Los juguetes del abuelo Pablo

El Museo Picasso de Málaga reabre la temporada con una exposición sobre los juguetes de las vanguardias con 300 obras de 60 creadores

Bernard Ruíz Picasso tenía cuatro años cuando su abuelo Pablo le regaló un caballo de latón pintado de blanco aupado sobre cuatro ruedas y con un enorme ojo pintado en un lateral de la cabeza. El artista hizo que su fundidor le construyera una mesa adecuada. También sobre ruedas. Pero no era este el juguete favorito del pequeño Bernard. Como tampoco lo fue para su padre Paul el precioso coche de madera pintado en azul que el artista construyó para su hijo. "Mi abuelo, como buen español, adoraba a los niños y se inspiraba en nuestros juegos. El problema era que cualquier cosa que hacía, cualquier objeto que nos regalaba era ya algo precioso que nos daba reparo tocar, por eso jugábamos poco con ello". Bernard se adentra en sus recuerdos de infancia mientras muestra lleno de orgullo las piezas que formaron parte de su universo infantil y que ahora forman parte de la exposición Los juguetes de las vanguardias, que mañana se abre al público en el Museo Picasso de Málaga con 300 obras de 60 artistas; todo un universo de marionetas, recortables, teatrillos, locomotoras o puzles, habla del que estos artistas tenían sobre el niño del siglo XX.

Comisariada por José Lebrero y Carlos Pérez, la exposición se ha trabajado bajo la idea de que estos juguetes fueron creados para unos niños que tenían que cambiar el mundo. A la vez que se entretenían, sabían que tenían una misión que cumplir. Detrás de los muñecos o de los trenes, había una nueva filosofía de vida. Era el juguete didáctico que aquí aparece firmado por los grandes artistas de las vanguardias históricas.

En la primera parte del siglo XX, nacen las democracias surgidas de los antiguos imperios centroeuropeos y también el comunismo y el fascismo. La primera guerra mundial es el punto de inflexión a partir del que nadie discute la necesidad de un hombre nuevo. La educación y la pedagogía del niño fueron las armas principales para intentar crear un hombre nuevo ajeno a las miserias destructoras. Los artistas tuvieron poco éxito en su predicamento, pero el resultado de su trabajo fue excepcional, como se puede ver ahora en las salas del Museo Picasso.

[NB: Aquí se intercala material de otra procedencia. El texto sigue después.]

/-- The same with f1 = 1 + 2^−16, which LEN 1 cannot hold, and a trap on NX. -/
def ctxInexact : Ctx := { ctxF with pool := BitVec.ofNat 1024 (0x3FFF0001 * 2 ^ 32), rmode := 0x1000 }

/-- A length by k8 and one by s[ra], with no flag enabled; and one that traps for f1. -/
theorem meets_SettingPrecision :
    (FloatReady sF [] 0 ctxF ∧ FloatsWritten ctxF ∧ (3 : BitVec 8).toNat = 3 ∧ Gives (readS 1) sF (wrap 5) sF ∧
      Gives (writeS 4 ctxF.prec) sF () (after (writeS 4 ctxF.prec) sF) ∧
      ∀ r : BitVec 5, Survives ctxF 3 r → enabledFlags ctxF (keptFloat ctxF 3 r).2 = 0#7) ∧
    (FloatReady (box {} ctxInexact) [] 0 ctxInexact ∧ FloatsWritten ctxInexact ∧ Survives ctxInexact 1 1 ∧
      enabledFlags ctxInexact (keptFloat ctxInexact 1 1).2 ≠ 0#7 ∧
      ∀ q : BitVec 5, q.toNat < (1 : BitVec 5).toNat → Survives ctxInexact 1 q →
        enabledFlags ctxInexact (keptFloat ctxInexact 1 q).2 = 0#7) ∧
    Gives (readS 6) sF 0 sF := by decide +kernel

theorem meets_SettingPrecision_length : NewLength 0 3 sF sF 3 ∧ NewLength 1 0 sF sF 5 ∧ NewLength 0 14 sF sF 14 :=
  ⟨⟨.inl ⟨rfl, rfl, rfl⟩, by decide⟩, ⟨.inr ⟨by decide, by decide +kernel⟩, by decide⟩, ⟨.inl ⟨rfl, rfl, rfl⟩, by decide⟩⟩

/-- R150: at LEN 3 the register of 1.0 has 24 fraction bits. -/
theorem test_keep_converts : (self (next (exec (.setprecKeep 4 0 3) sF))).float 1 = 0x3FFF000000 ∧
    (self (next (exec (.setprecKeep 4 0 3) sF))).scalar 4 = 2 := by decide +kernel

/-- R150, R65: NX of f1 traps, and FLTINFO names the flag and the register. -/
theorem test_keep_traps : (selfCore (next (exec (.setprecKeep 4 0 1) (box {} ctxInexact)))).activations =
    [⟨0x07, some 0, 0x1000, 0, 0x110⟩] := by decide +kernel

theorem meets_RoundingIsCorrect :
    (⟨5, 10⟩ : Fmt).decode ((⟨5, 10⟩ : Fmt).roundMag 3 true 3 0 false).1 = .fin true 1536 (-9) := by decide +kernel

/-! ## Decoding, the step and reset -/

theorem meets_EncodeThenDecode : ∀ i ∈ [Instr.bNe 12 (-8), .sub 1 2 3, .addi 5 63 (-1), .ldD 60 2 3 5, .vadd16 3 5],
    i.wf = true ∧ (encode i).isSome = true := by decide +kernel

theorem meets_DecodeThenEncode : decode (.long 0xFFF83091#32) = .ok (.bNe 12 (-8)) ∧
    decode (.short 0x0A60#16) = .ok (.vadd16 3 5) ∧ decode (.short 0b1001100001100100#16) = .ok .rep ∧
    Instr.rep ∈ literalRows := by decide +kernel

/-- `add s4, s1, s2` (R96, fn 0 of major 0x00) at 0x2000 in the instruction cache, and core 0's issue slot next. -/
def sSlot : State :=
  { box { icache := [⟨0, 0x2000, [0x01, 0x22, 0x10, 0x00] ++ List.replicate 60 0⟩] }
      { state := .ready, pc := 0x2000, s := [(1, 5), (2, 3)] } with agenda := [.slot 0] }

/-- The states before and after the fetch that the statement names. -/
def sSlot1 : State :=
  (({ sSlot with agenda := [] } : State).beginCycle 0).wake 0 |>.takeChecks 0

/-- After the grant, with the windows closed. -/
def sSlot2 : State := ((sSlot1.grant 0 0).closeAt 0 0).getD State.reset

theorem meets_StepRunsDecoded :
    (sSlot.agenda = .slot 0 :: [] ∧ sSlot.enabled 0 = true ∧
      (({ sSlot with agenda := [] } : State).beginCycle 0).halted 0 = false ∧ sSlot1.halted 0 = false ∧ sSlot1.chosen 0 = some 0 ∧ (sSlot1.grant 0 0).closeAt 0 0 = some sSlot2) ∧
    ((sSlot2.ctx 0 0).gang = .alone ∧ (sSlot2.ctx 0 0).repeating = none ∧ (sSlot2.ctx 0 0).overfull = false) ∧
    Gives (fetchCode (sSlot2.ctx 0 0).pc) sSlot2 (.long 0x00102201#32) sSlot2 ∧
    decode (.long 0x00102201#32) = .ok (.add 4 1 2) := by decide +kernel

/-- The step's sum, the PC after it, and the cycle counted. -/
theorem test_step_adds : (self (next (Machine.step sSlot))).scalar 4 = 8 ∧ (self (next (Machine.step sSlot))).pc = 0x2004 ∧
    (selfCore (next (Machine.step sSlot))).cycle = 1 := by decide +kernel

/-- The second clause: neither a tick nor a forced save is due. -/
theorem meets_StepRunsDecoded_cycle : sSlot.tripped = false ∧
    (∀ d, d < 4 → ((sSlot.core 0).bench.domain d).dueAt (sSlot.core 0).cycle = false) ∧
    ∀ c, c < 15 → (sSlot.modCore 0 fun x =>
      ({ x with cycle := x.cycle + 1, bench := { x.bench with ticked := false } } : Core).bump 0 0 1).forcedDue 0 c =
        false := by decide +kernel

/-- The line of that word. -/
def line0 : CodeLine := ⟨0, 0x2000, [0x01, 0x22, 0x10, 0x00] ++ List.replicate 60 0⟩

/-- The third clause: the first bytes of a line, and the last four. -/
theorem meets_StepRunsDecoded_lines : ((0x203C : Word).toNat % 64 ≤ 60 ∧ (0x203C : Word).toNat / 64 * 64 = 0x2000) ∧
    (selfCore sSlot).asid.toNat = 0 ∧
    (selfCore sSlot).icache.find? (fun l => l.asid == 0 && l.va == 0x2000) = some line0 ∧ line0.bytes.length = 64 ∧ (codeOfBytes (line0.bytes.drop 0)).toOption.isSome = true ∧
    (codeOfBytes (line0.bytes.drop 60)).toOption.isSome = true := by
  refine ⟨?_, ?_, rfl, ?_, ?_, ?_⟩ <;> decide +kernel

/-- Reset, and a memory with listed bytes; the states that a step leaves. -/
theorem meets_MemoryStaysCanonical : MemoriesCanonical State.reset ∧ MemoriesCanonical sSlot ∧
    runs (Machine.step sSlot) = true := by
  refine ⟨?_, ?_, ?_⟩ <;> decide +kernel

/-- A site that is fused off, and a key that no site has. -/
theorem meets_StepsAreTotal : nextTurn { State.reset with agenda := [.slot 4096] } = .slot 4096 ∧
    ({ State.reset with agenda := [.slot 4096] } : State).enabled 4096 = false ∧
    ({ State.reset with agenda := [.slot 5], fused := [5] } : State).enabled 5 = false ∧
    Machine.step { State.reset with agenda := [.slot 5], fused := [5] } = .fault .absentCore := by
  refine ⟨?_, ?_, ?_, rfl⟩ <;> decide +kernel

/-- A fault of context 3, of context 15; a machine check that waits behind an operand fault; and `eret` of context 15 for
context 3. -/
def sTrap (c : Nat) : State :=
  boxAt c { activations := [⟨0x06, some 2, 0x40, 0, 0⟩, ⟨0x10, none, 0, 0x80, 1⟩], flt := 0x3006, tvec := 0x800 }
    { state := .ready }

/-- Context 15 is FREE, and context 3 TRAPPED. -/
def sTaken : State :=
  let s := sTrap 3
  (s.modCtx 0 3 fun t => { t with state := .trapped }).modCtx 0 15 fun t => { t with state := .free }

/-- Context 15 runs, and context 3 is TRAPPED. -/
def sEret : State :=
  let s := sTrap 15
  s.modCtx 0 3 fun t => { t with state := .trapped }

theorem meets_TrapsAndReturn :
    ((sTrap 3).iss.ctx ≠ 15 ∧ (sTrap 15).iss.ctx = 15 ∧
      (({ sTrap 15 with agenda := [.slot 0] } : State).takeTrap { cause := 0x06 }).agenda = [.slot 0] ∧
      runs (Machine.step (({ sTrap 15 with agenda := [.slot 0] } : State).takeTrap { cause := 0x06 })) = true) ∧
    ((sTaken.core 0).stopped = false ∧ sTaken.tripped = false ∧ (sTaken.ctx 0 15).state = .free ∧
      (sTaken.core 0).activations = [⟨0x06, some 2, 0x40, 0, 0⟩] ++ ⟨0x10, none, 0, 0x80, 1⟩ :: [] ∧
      causeClass 0x10 < causeClass 0x06) ∧
    (sEret.iss.ctx = 15 ∧ sEret.waitOver 0 15 .allResults = true ∧ (selfCore sEret).flt.toNat / 2 ^ 12 % 16 = 3) := by
  decide +kernel

/-- R182: the machine check is taken first. -/
theorem test_activation_order : ((next (exec .supervisorActivation sTaken)).core 0).flt = 0xF110 ∧
    ((next (exec .supervisorActivation sTaken)).ctx 0 15).pc = 0x800 ∧
    ((next (exec .eret sEret)).ctx 0 3).state = .ready := by decide +kernel

/-- R136: in context 15 a fault stops the core. -/
theorem test_supervisor_fault : (selfCore ((sTrap 15).takeTrap { cause := 0x06 })).stopped = true := by decide +kernel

El recorrido comienza con una selección de juguetes pedagógicos concebidos en el siglo XIX a partir de las ideas de renovación del juego infantil de intelectuales como Frierich Frebel o los enfoques educativos de Maria Montessori del modelo triple: motor, sensorial e intelectual. Los comisarios han querido mostrar cómo, en el periodo de entreguerras, arte y pedagogía comparten un mismo ambiente. La exposición destaca cómo el futurismo italiano convivió plácidamente en sus inicios con el fascismo de Mussolini y después tuvo una convivencia complicada. Una tensión similar sufrieron los los artistas de vanguardia rusos que se asociados con la revolución bolchevique y ponen su talento al servicio de la nueva sociedad socialista, pero acaban machacados cuando la URSS implanta el realismo socialista como estética oficial. La Bauhaus, que acabó clausurada por los nazis como centro de producción de "arte degenerado" había alcanzado un enorme prestigio en Europa.

La segunda parte se centra en piezas visualmente más familiares para el visitante: las marionetas de madera o metal de Sophie Teauber-Arp, los guiñoles de Paul Klee, los puzles de maderas coloreadas de Joaquín Torres García, los animales de alambre de Bruno Munari o las locomotoras de Ladislav Sutnar.

Al final del paseo por la exposición, Bernard Ruíz Picasso se sienta en uno de los pupitres que reproducen una sala escolar de comienzos de siglo y se entretiene haciendo un puzle. Con las piezas casi encajadas, habla del paralizado proyecto de trasladar el mural Guernica pintado por su célebre abuelo desde el Reina Sofía al salón de Reinos del Museo del Prado. "La familia no ha opinado de esta historia. Yo no sé nada. Sí creo que la obra está muy frágil y dicen que no se aconseja su movimiento. No lo sé. Lo que sí recuerdo es que me gustaba mucho cómo estaba en el Casón del Buen Retiro, donde la instalaron cuando llegó a España, hace casi veinte años".